Не знаю, сколько времени бил по высоте дивизион — пятнадцать минут, двадцать или больше. Но вдруг нас снова оглушает. На этот раз — тишиной.
Поднимаюсь, держа в руке пистолет. Знаю: в нём один, последний, патрон. Где немцы? Вот они, рядом. До первого из траншеи можно достать рукой.
На склонах кургана, вокруг макушки, я насчитал потом тридцать девять трупов. Облепили высоту, как мухи.
А остальные бегут. И за ними самозваные преследователи: Шатохин, Черных, Лиманский. Кажется, Головкин. Бьют в спины из немецких автоматов. Кидают вдогонку гранаты.
Вот когда бросил Шатохин телефон. Не удержался...
Трубка в руках у Сергеева.
— С кем есть связь?
Сам поражаюсь неуместности своего вопроса: какая может быть связь, когда вокруг места живого не осталось? Всё вспахано, всё выжжено.
— Великжанин побежал по линии.
Дымится трава на склонах. А над скирдой высоко вымахивает пламя. Ветер несёт дым в сторону от кургана. Раздаётся несколько взрывов. Это рвутся боеприпасы, оставленные гитлеровцами в норах.
— Есть связь с батареей!
Готовлю расчёты, передаю на огневую. Теперь «девятка», прибавляя прицел, посылает снаряды вдогонку бегущим.
Немцы бой проиграли. Всё решил налёт дивизионом на высоту. Не ожидали они такого манёвра огнём. И не выдержали.
А у кургана снова останавливается виллис командующего. Полковник жмёт мне руку, говорит:
— Спасибо! Я всё видел от начала до конца. Потери есть? Раненые? Убитые?
Потерь нет. Мы одержали верх в этом поединке абсолютно без потерь.
Вот как бывает... То, что ни один свой снаряд нас не задел, — случайность. А то, что немцы никого не вывели из строя, можно объяснить: бойцы вели себя спокойно, не суетились, стреляли, прорыв в бруствере канавки-бойницы, гранаты кидали из глубины траншеи. Словом, никто не распустил нервы, и каждый нашёл себя в этом бою.
Два противотанковых орудия и один миномёт противника были разбиты первыми шквалами огня, и потом их остатки всю зиму валялись в кустарнике.
Полковник приказывает:
— Всех переписать. Всех представляю к награде! — И вдруг лицо его темнеет: — Старший лейтенант, что у вас делается? Почему вы не следите за бойцами?

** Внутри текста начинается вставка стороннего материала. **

theorem keeps_cmdSelectProfile (p : Byte) (s : State) : Keeps s (cmdSelectProfile p s).after := by
  unfold cmdSelectProfile
  split
  · exact Keeps.rfl.setPortDemand _
  · exact Keeps.rfl

/-! ### Blocks and watches -/

theorem keeps_cmdTag (n d : Half) (s : State) : Keeps s (cmdTag n d s).after := by
  unfold cmdTag
  split
  · exact Keeps.rfl.placeBlock ..
  · exact Keeps.rfl

theorem keeps_removeByCommand (k : BlockKey) (s : State) : Keeps s (removeByCommand k s).after := by
  unfold removeByCommand
  split
  · exact Keeps.rfl.removeBlock k
  · exact Keeps.rfl

theorem keeps_cmdUntag (n : Half) (s : State) : Keeps s (cmdUntag n s).after := by
  unfold cmdUntag
  split
  · exact keeps_removeByCommand ..
  · exact Keeps.rfl

theorem keeps_cmdUnblock (source origin : Byte) (n : Half) (s : State) : Keeps s (cmdUnblock source origin n s).after := by
  unfold cmdUnblock
  split
  · split
    · split
      · exact keeps_removeByCommand ..
      · exact Keeps.rfl
    · exact Keeps.rfl
  · exact Keeps.rfl

theorem keeps_cmdClearOverflow (s : State) : Keeps s (cmdClearOverflow s).after := by
  unfold cmdClearOverflow
  split
  · split
    · exact Keeps.rfl
    split
    · exact (Keeps.rfl.withOverflow false).seqBlockChange
    · exact Keeps.rfl
  · exact Keeps.rfl

theorem keeps_bookWatch (w : Watch) (s : State) : Keeps s (bookWatch w s).after := by
  unfold bookWatch
  split
  next booked =>
    exact Keeps.rfl.withBlk (fun i => i.congr rfl) fun i => ⟨(i.bookIn booked).1, (i.bookIn booked).2⟩
  next => exact Keeps.rfl

theorem keeps_cmdBookWatch (w : WatchOperand) (s : State) : Keeps s (cmdBookWatch w s).after := by
  unfold cmdBookWatch
  split
  · split
    · split
      · exact keeps_bookWatch ..
      · exact Keeps.rfl
    · exact Keeps.rfl
  · exact Keeps.rfl

theorem keeps_cmdUnbookWatch (station kind substate : Byte) (s : State) :
    Keeps s (cmdUnbookWatch station kind substate s).after := by
  unfold cmdUnbookWatch
  split
  · split
    · exact Keeps.rfl.filterWatches _
    · exact Keeps.rfl
  · exact Keeps.rfl

/-! ### Manual commands (R73 to R76) -/

theorem keeps_judgeManual {f : State → Reply} (hf : s.sequencer.st ≠ .dormant → Keeps s (f s).after) :
    Keeps s (judgeManual f s).after := by
  unfold judgeManual
  split
  · exact Keeps.rfl
  next live =>
    split
    · exact Keeps.rfl
    · exact hf live

theorem keeps_manualOpen (live : s.sequencer.st ≠ .dormant) : Keeps s (manualOpen s).after := by
  unfold manualOpen
  split
  iterate 3 exact (Keeps.rfl.takeManualTrip live).profRest
  next tripping =>
    refine Keeps.rfl.moves live fun i => ?_
    exact ⟨i.tripLine, i.closeLine, i.timer, live, i.shot, by simp, by simp [tripping]⟩
  iterate 2 exact (Keeps.rfl.seqMove live .manualOpen rfl rfl).profRest
  iterate 4 exact Keeps.rfl

theorem keeps_removeSource (src : BlockSource) (s : State) : Keeps s (removeSource src s) := Keeps.rfl.removeBlocks _

/-- SEQ leaves DORMANT by START alone: a change of the block table does not take it there. -/
theorem seqBlockChange_live (live : s.sequencer.st ≠ .dormant) : (seqBlockChange s).sequencer.st ≠ .dormant := by
  unfold seqBlockChange
  split
  · have rest : ∀ v : State, (profRest v).sequencer = v.sequencer := fun v => by simp
    rw [rest]
    unfold judgeBlocks
    split
    · simp [SequencerState.enter]
    split
    · simp only [seqClosing]
      split <;> simp [seqClosed, SequencerState.enter]
    · exact live
  · exact live

theorem removeBlocks_live (ks : List BlockKey) (live : s.sequencer.st ≠ .dormant) :
    (removeBlocks ks s).sequencer.st ≠ .dormant := by
  refine List.foldlRecOn (motive := fun v : State => v.sequencer.st ≠ .dormant) ks _ live fun v hv k _ => ?_
  unfold removeBlock
  split
  · exact seqBlockChange_live hv
  · exact hv

theorem keeps_manualClose (live : s.sequencer.st ≠ .dormant) : Keeps s (manualClose s).after := by
  have closes := ((keeps_removeSource .sef s).seqClosingWith (removeBlocks_live _ live)
    (q := { (removeSource .sef s).sequencer with shot := 0, manualClose := true }) fun _ => Nat.zero_le _).profRest
  unfold manualClose
  split
  case h_3 => exact Keeps.rfl
  all_goals
    split
    · exact Keeps.rfl
    split
    · exact Keeps.rfl
    · exact closes

theorem keeps_cmdResetFail (s : State) : Keeps s (cmdResetFail s).after := by
  unfold cmdResetFail
  split
  next failed =>
    have live : s.sequencer.st ≠ .dormant := by simp [failed]
    split
    iterate 2 exact (Keeps.rfl.seqMoveWith live .resetFail rfl rfl fun _ => Nat.zero_le _).profRest
    · exact Keeps.rfl
  next => exact Keeps.rfl

/-! ### Hunting, snapshots, notices and tables -/

theorem keeps_cmdStartHunt (s : State) : Keeps s (cmdStartHunt s).after := by
  unfold cmdStartHunt
  split
  next calls => exact Keeps.rfl.callRound calls.2.1
  next => exact Keeps.rfl

theorem keeps_cmdSnapshotRequest (s : State) : Keeps s (cmdSnapshotRequest s).after := by
  unfold cmdSnapshotRequest
  split
  · exact Keeps.rfl
  · exact Keeps.rfl.withMeas fun i => ⟨i.partialCycle, i.losses, by simp, i.accumulators, i.run⟩

theorem keeps_cmdReadNotice (s : State) : Keeps s (cmdReadNotice s).after := by
  unfold cmdReadNotice
  split
  · exact Keeps.rfl
  next n rest queued =>
    refine Keeps.rfl.withNotices (attn := attnLevel s.image.attnMask rest) fun i => ?_
    have room : (n :: rest).length ≤ 64 := queued ▸ i.room
    rw [List.length_cons] at room
    exact ⟨by simpa using Nat.le_of_succ_le room, (enabledQueued_iff _ _).symm⟩

theorem keeps_cmdReadTable (table first count : Byte) (s : State) : Keeps s (cmdReadTable table first count s).after := by
  unfold cmdReadTable
  split
  · split
    · exact Keeps.rfl
    · exact Keeps.rfl
  · exact Keeps.rfl

theorem keeps_runCommand (c : HostCommand) (s : State) : Keeps s (runCommand c s).after := by
  cases c with
  | loadSettings area offset data => exact keeps_cmdLoadSettings area offset data s
  | start => exact keeps_cmdStart s
  | softReset => exact keeps_cmdSoftReset s
  | selectProfile p => exact keeps_cmdSelectProfile p s
  | tag n d => exact keeps_cmdTag n d s
  | untag n => exact keeps_cmdUntag n s
  | unblock source origin n => exact keeps_cmdUnblock source origin n s
  | clearOverflow => exact keeps_cmdClearOverflow s
  | bookWatch w => exact keeps_cmdBookWatch w s
  | unbookWatch station kind substate => exact keeps_cmdUnbookWatch station kind substate s
  | manualOpen => exact keeps_judgeManual keeps_manualOpen
  | manualClose => exact keeps_judgeManual keeps_manualClose
  | resetFail => exact keeps_cmdResetFail s
  | startHunt => exact keeps_cmdStartHunt s
  | snapshotRequest => exact keeps_cmdSnapshotRequest s
  | snapshotRead => exact Keeps.rfl
  | readNotice => exact keeps_cmdReadNotice s
  | readTable table first count => exact keeps_cmdReadTable table first count s
  | readStatus => exact Keeps.rfl

/-! ### The command port -/

protected theorem Keeps.enterResponse (h : Keeps s u) (b : Byte) (r : Result) (l : List Byte) :
    Keeps s (enterResponse b r l u) := h.frame (by simp) (by simp)

theorem keeps_respond {r : Reply} (h : Keeps s r.after) : Keeps s (respond r) := by
  unfold respond
  split
  · exact h.enterResponse ..
  split
  · exact (h.enterResponse ..).advanceFree
  · exact (h.enterResponse ..).advanceFree

theorem keeps_answer (j : Judgement) (s : State) : Keeps s (answer j s) := by
  cases j with
  | rejected r => exact keeps_respond Keeps.rfl
  | passed c => exact keeps_respond (keeps_runCommand c s)

/-- The transaction on the port, its buffers and PDO answer to no invariant. -/
protected theorem Keeps.withTransaction (h : Keeps s u) {c : CportState} (same : c.part = u.cport.part ∧
    c.staging = u.cport.staging ∧ c.locked = u.cport.locked ∧ c.notices = u.cport.notices ∧ c.attn = u.cport.attn) :
    Keeps s { u with cport := c } := by
  obtain ⟨part, staging, locked, notices, attn⟩ := same
  exact h.frame ⟨rfl, rfl, rfl, rfl, rfl, rfl, part, staging, locked, notices, attn⟩ ⟨rfl, rfl, rfl⟩

protected theorem Keeps.trans (h : Keeps s u) (k : Keeps u t) : Keeps s t :=
  h.toKeepsApart.mended h.sequencer h.profile k

theorem keeps_takePortByte (b : Byte) (s : State) : Keeps s (takePortByte b s) := by
  have buffered : ∀ l, Keeps s (setBuffer l s) := fun l => Keeps.rfl.withTransaction ⟨rfl, rfl, rfl, rfl, rfl⟩
  unfold takePortByte
  split
  · unfold takeBuffer
    split
    · split
      · exact Keeps.rfl.withTransaction ⟨rfl, rfl, rfl, rfl, rfl⟩
      split
      · exact (buffered _).trans (keeps_answer _ _)
      · exact buffered _
    · exact buffered _
  · exact Keeps.rfl.withTransaction ⟨rfl, rfl, rfl, rfl, rfl⟩
  iterate 2 exact Keeps.rfl

/-! ### The rows of the table -/

/-- The command has a next state, and keeps every invariant and the queue of commands. -/
def Runs (f : State → Host.Outcome State Fault Refusal) : Prop := ∀ s : State, ∃ t : State, f s = .next t ∧ Keeps s t

/-- A part held in reset stays as it is (R176). -/
theorem runs_awake {f : State → State} (hf : ∀ s, Keeps s (f s)) : Runs (awake f) := by
  refine fun s => ⟨_, rfl, ?_⟩
  split
  · exact Keeps.rfl
  · exact hf s

/-- A timer that runs out acts at its own instant, and one that is stopped does nothing (log 3). -/
theorem runs_onTimer (timer : State → Option Ms) (f : Ms → State → State)
    (hf : ∀ s x, timer s = some x → Keeps s (f x (s.arriveAt x))) :
    Runs (awake fun s => match timer s with
      | some x => f x (s.arriveAt x)
      | none => s) := by
  refine runs_awake fun s => ?_
  split
  next running => exact hf s _ running
  next => exact Keeps.rfl

theorem runs_seqExpiry (st : SeqState) {f : State → State}
    (hf : ∀ s v, Keeps s v → v.sequencer.st = st → Keeps s (f v)) : Runs (awake (seqExpiry st f)) :=
  runs_awake fun s => Keeps.rfl.seqExpiry st (hf s)

theorem runs_txExpiry (st : TxState) {f : State → State} (hf : ∀ s v, Keeps s v → v.link.tx = st → Keeps s (f v)) :
    Runs (awake (txExpiry st f)) :=
  runs_awake fun s => Keeps.rfl.txExpiry st (hf s)

/-- A row that another block handed over takes its hand-over first (log 1). -/
theorem runs_handed (e : Instr) {f : State → State} (hf : ∀ s v, Keeps s v → Keeps s (f v)) :
    Runs (awake fun s => f (takeHandOver e s)) :=
  runs_awake fun s => hf s _ (Keeps.rfl.takeHandOver e)

/-- A host command of the table is the command of its bytes (log 9). -/
theorem runs_runCommand (c : HostCommand) : Runs (hostCommand (runCommand c)) :=
  runs_awake fun s => keeps_respond (keeps_runCommand c s)

protected theorem Keeps.onRecord (h : Keeps s u) (a : Byte) (f : Restraint → Restraint) : Keeps s (onRecord a f u) :=
  h.frame (by simp) (by simp)

/-- A frame of a neighbour acts on its restraint record where the neighbour is a downstream one (R137). -/
protected theorem Keeps.onRecordIf (h : Keeps s u) (c : Bool) (a : Byte) (f : Restraint → Restraint) :
    Keeps s (if c then onRecord a f u else u) := by
  split
  · exact h.onRecord a f
  · exact h

protected theorem Keeps.takeBreakerFail (h : Keeps s u) (a : Byte) : Keeps s (takeBreakerFail a u) := by
  unfold Machine.takeBreakerFail
  split
  · exact (h.onRecord a _).withElem fun i => ⟨i.partialCycle, i.losses, i.snapshot, i.accumulators, i.run⟩
  · exact h

protected theorem Keeps.refreshRestraint (h : Keeps s u) : Keeps s (refreshRestraint u) := by
  have restarted : Keeps s { u with tripco := { u.tripco with refreshAt := some (after u.now 100) } } :=
    h.frame (by simp) (by simp)
  simp only [Machine.refreshRestraint]
  split
  · exact restarted.placeFrame _
  · exact restarted

protected theorem Keeps.beginPeriod (h : Keeps s u) (x : Ms) : Keeps s (beginPeriod x u) := by
  have next_ : Keeps s { u with fin := { u.fin with nextPeriodAt := some (after x u.sensePeriod) } } := h.withFin rfl
  exact next_.setSense _

theorem runs_sampleFrame (bytes : List Byte) (extra : Nat) : Runs (execSampleFrame bytes extra) := by
  refine runs_awake fun s => ?_
  split
  next read => exact Keeps.rfl.assemble (readSampleFrame_position read) _
  next => exact Keeps.rfl

theorem runs_neighbourQuietExpiry (a : Byte) : Runs (execNeighbourQuietExpiry a) := by
  refine runs_awake fun s => ?_
  split
  · exact (Keeps.rfl.arriveAt _).changeStatus ..
  · exact Keeps.rfl

theorem runs_neighbourLostExpiry (a : Byte) : Runs (execNeighbourLostExpiry a) := by
  refine runs_awake fun s => ?_
  split
  · exact (Keeps.rfl.arriveAt _).changeStatus ..
  · exact Keeps.rfl

theorem runs_sendComplete : Runs execSendComplete := by
  refine runs_awake fun s => ?_
  split
  next sending => exact Keeps.rfl.finishSending sending
  next => exact Keeps.rfl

Как вы их воспитываете?
...Преследователи возвращаются, увешанные автоматами, пистолетами, флягами.
Что я могу сказать, вернее, не могу сказать? Батарею получил недавно, воспитанием было заниматься некогда. Постоянно то в бою, то на марше. Не было даже возможности выстроить всех вместе, чтобы лучше познакомиться.
Но, зная, что надо говорить, мямлю:
— Примем меры... Так что проведём беседы... Соберём...
Полковник досадливо машет рукой и, взяв список, уезжает.
Первым мне на глаза попадается Черных.
— Сержант Черных, почему вы оставили наблюдательный пункт? Вы командир отделения связи.
Молчит. Часто моргает грешными улыбающимися глазами.
— Он развивал местное тактическое наступление, — комментирует Маликов.
— Сержант Черных...
— Увлёкся, — поясняет Черных, переминаясь с ноги на ногу. — Хотелось им ещё малость добавить.
— Но вы понимаете, что это смешно: пять человек догоняют целую ораву?
— Но они же бегут. У них паника.
— Вы могли попасть под огонь своей батареи...
— Свои не страшны. Целый дивизион бил, и то не попали.
— Что у вас во флягах?
— Не пробовал. Должно быть, шнапс. Только с вашего разрешения. По случаю сегодняшнего дня.
— А вы, рядовой Шатохин?
— Я побежал обстановку уточнять, посмотреть, где они залягут.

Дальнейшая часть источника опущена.